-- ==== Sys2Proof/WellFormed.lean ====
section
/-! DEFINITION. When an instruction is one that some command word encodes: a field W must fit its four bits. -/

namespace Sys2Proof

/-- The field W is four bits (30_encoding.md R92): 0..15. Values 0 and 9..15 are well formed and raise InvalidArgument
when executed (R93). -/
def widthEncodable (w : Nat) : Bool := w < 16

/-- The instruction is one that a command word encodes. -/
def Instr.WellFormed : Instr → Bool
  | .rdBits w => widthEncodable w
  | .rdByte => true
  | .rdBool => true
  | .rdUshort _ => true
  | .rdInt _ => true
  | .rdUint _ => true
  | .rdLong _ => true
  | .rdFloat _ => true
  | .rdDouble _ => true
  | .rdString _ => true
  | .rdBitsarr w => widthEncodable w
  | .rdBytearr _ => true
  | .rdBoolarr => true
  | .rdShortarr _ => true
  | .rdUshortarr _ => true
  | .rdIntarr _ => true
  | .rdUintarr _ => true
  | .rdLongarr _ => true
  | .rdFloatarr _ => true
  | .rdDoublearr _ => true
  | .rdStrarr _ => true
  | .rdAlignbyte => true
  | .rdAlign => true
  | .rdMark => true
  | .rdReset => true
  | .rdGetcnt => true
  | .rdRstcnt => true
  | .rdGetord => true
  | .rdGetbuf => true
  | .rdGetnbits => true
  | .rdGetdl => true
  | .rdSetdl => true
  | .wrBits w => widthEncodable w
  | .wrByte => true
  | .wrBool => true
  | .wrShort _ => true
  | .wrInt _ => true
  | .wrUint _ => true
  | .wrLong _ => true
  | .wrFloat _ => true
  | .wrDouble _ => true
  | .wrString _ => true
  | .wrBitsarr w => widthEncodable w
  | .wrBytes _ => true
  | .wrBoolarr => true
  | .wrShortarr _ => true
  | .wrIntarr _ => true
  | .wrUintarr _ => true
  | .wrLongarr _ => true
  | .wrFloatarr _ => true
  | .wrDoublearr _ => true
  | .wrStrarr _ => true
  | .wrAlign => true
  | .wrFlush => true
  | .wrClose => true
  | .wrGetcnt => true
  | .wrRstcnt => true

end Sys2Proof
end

::::::::

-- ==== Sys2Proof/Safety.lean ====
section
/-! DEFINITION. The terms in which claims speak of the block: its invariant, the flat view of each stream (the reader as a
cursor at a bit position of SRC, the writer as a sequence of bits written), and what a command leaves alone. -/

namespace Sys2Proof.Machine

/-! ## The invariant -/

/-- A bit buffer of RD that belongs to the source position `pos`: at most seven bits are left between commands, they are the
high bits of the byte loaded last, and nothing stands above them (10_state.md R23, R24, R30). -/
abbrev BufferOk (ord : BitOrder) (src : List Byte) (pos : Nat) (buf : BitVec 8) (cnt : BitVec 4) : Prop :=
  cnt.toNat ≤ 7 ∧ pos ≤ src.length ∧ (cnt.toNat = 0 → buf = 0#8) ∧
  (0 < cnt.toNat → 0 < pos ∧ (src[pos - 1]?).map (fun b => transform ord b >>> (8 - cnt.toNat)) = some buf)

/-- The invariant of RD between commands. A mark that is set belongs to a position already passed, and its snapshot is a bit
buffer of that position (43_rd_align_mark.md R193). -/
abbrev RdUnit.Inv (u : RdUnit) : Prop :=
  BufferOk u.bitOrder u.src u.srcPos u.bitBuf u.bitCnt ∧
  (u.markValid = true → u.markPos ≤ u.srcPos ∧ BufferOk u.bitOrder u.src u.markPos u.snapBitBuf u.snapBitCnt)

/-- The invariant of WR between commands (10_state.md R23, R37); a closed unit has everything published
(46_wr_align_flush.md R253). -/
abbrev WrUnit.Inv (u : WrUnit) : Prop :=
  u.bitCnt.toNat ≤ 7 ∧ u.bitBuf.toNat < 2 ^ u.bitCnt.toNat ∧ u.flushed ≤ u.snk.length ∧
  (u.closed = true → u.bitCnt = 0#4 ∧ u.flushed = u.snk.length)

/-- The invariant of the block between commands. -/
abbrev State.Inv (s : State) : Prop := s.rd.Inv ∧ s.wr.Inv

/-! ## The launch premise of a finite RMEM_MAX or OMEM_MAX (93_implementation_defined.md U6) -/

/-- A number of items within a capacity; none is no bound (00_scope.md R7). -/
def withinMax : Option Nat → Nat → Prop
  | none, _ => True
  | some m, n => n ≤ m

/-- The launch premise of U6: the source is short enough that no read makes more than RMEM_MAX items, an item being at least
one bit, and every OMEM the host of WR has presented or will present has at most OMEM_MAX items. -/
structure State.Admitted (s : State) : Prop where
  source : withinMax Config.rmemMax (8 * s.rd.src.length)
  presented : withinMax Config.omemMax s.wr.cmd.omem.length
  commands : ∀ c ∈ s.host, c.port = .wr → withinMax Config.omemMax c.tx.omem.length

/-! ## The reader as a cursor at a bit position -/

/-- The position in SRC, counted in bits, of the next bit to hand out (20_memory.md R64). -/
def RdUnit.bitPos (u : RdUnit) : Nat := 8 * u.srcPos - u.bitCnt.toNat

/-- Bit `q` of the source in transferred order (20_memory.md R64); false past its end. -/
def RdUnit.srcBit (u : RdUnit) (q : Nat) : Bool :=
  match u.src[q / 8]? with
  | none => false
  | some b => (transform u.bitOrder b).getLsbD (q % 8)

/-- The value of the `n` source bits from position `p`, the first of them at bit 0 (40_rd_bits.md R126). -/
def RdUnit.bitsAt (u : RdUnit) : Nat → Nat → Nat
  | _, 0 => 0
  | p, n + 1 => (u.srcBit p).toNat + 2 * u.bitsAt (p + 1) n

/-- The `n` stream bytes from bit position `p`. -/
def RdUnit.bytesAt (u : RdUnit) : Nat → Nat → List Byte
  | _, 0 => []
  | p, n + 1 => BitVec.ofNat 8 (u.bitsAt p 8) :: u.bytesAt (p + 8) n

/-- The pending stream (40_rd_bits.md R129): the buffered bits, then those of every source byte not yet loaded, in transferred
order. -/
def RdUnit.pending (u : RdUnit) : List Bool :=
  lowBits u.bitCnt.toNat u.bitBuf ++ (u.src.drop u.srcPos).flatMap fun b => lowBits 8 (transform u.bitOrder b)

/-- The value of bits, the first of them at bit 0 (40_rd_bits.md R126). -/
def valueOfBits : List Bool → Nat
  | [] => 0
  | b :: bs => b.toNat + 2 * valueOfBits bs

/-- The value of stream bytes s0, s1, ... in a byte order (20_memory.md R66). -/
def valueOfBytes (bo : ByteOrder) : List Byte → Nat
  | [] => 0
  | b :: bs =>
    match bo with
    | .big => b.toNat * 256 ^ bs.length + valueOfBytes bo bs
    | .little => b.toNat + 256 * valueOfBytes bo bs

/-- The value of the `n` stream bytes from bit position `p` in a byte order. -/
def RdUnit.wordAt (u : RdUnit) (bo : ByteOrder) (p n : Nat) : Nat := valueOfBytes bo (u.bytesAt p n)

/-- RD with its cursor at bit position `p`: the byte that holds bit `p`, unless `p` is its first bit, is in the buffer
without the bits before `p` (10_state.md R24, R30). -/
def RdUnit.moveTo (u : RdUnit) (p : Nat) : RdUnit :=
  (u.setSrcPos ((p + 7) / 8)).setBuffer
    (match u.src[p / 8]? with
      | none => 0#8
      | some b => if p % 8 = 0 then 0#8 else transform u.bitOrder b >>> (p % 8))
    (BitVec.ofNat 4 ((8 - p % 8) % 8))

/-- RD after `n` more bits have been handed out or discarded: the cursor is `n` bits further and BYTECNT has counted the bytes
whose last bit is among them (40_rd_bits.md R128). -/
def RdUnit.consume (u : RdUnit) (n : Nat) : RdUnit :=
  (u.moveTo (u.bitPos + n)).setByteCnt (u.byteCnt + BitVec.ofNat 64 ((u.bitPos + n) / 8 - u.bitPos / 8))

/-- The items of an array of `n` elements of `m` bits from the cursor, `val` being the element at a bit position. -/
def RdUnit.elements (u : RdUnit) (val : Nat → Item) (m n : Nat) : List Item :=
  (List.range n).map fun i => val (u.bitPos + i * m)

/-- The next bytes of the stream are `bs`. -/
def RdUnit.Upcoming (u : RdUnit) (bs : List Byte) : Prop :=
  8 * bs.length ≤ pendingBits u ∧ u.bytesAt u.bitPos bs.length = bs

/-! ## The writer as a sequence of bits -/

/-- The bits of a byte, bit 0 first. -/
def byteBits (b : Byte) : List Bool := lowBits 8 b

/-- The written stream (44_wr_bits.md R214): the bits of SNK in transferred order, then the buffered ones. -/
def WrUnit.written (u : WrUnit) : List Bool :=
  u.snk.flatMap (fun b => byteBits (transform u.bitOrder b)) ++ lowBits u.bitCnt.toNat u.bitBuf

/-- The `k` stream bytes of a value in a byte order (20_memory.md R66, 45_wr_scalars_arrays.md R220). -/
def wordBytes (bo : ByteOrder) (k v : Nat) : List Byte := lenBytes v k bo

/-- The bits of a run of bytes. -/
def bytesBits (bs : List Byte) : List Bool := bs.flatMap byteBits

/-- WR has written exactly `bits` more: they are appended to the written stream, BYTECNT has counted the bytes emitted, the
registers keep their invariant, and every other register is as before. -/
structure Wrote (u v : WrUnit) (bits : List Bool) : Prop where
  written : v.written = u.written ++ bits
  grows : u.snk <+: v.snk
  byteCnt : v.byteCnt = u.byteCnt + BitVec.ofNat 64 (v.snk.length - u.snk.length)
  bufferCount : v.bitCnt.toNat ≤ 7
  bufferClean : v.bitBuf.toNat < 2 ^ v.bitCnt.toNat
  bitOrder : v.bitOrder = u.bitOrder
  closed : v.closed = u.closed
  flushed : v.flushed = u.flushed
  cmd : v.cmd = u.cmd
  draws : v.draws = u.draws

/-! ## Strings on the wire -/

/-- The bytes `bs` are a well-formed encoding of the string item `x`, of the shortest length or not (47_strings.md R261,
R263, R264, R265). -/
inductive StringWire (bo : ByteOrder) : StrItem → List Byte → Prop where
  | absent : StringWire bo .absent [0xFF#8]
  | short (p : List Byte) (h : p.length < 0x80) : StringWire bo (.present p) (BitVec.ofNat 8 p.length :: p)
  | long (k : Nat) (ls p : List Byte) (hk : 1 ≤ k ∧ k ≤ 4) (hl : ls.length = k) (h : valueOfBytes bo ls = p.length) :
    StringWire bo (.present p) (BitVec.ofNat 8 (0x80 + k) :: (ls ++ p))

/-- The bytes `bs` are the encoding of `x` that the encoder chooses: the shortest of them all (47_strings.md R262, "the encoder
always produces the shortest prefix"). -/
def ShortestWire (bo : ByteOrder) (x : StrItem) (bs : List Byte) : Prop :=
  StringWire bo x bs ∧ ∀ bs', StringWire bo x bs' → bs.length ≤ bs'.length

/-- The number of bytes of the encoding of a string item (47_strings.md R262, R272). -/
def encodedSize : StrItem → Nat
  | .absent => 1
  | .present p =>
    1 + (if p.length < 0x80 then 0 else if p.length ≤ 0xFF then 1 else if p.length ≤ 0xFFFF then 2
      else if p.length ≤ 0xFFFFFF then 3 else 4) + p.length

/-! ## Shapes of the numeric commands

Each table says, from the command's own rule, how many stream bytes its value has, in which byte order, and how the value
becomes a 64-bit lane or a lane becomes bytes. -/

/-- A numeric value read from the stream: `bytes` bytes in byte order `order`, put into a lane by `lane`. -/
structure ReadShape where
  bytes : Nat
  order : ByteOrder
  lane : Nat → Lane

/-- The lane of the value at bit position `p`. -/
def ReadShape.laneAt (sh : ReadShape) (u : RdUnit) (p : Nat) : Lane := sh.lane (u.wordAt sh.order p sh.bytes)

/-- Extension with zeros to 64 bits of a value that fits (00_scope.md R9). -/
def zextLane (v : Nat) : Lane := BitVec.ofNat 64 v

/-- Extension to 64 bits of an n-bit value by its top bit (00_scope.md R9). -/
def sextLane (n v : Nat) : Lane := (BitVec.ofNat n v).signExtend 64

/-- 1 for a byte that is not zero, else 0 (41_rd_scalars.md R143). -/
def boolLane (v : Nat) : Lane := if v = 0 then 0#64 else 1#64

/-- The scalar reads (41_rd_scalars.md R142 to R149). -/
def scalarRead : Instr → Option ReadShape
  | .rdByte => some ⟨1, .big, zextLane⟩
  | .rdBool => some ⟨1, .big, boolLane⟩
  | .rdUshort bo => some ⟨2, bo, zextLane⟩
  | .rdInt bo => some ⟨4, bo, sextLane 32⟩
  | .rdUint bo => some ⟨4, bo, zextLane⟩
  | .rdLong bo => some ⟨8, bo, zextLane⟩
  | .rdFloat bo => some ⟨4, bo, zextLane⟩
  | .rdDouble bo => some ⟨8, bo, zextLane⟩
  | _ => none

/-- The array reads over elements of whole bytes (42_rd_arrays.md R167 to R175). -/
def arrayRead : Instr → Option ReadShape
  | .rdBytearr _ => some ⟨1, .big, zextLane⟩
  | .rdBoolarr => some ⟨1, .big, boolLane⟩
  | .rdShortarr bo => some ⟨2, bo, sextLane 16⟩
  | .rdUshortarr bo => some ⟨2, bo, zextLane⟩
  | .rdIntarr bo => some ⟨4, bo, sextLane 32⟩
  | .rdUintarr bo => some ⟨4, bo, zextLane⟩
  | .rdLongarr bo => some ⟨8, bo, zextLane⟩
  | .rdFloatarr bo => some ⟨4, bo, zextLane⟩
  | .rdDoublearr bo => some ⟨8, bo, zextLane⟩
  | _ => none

::::::::

- Exercise details
From the entries above, extract every line where the word "rdBoolarr" appears.

- Result
  | .rdBoolarr => true
  | .rdBoolarr => some ⟨1, .big, boolLane⟩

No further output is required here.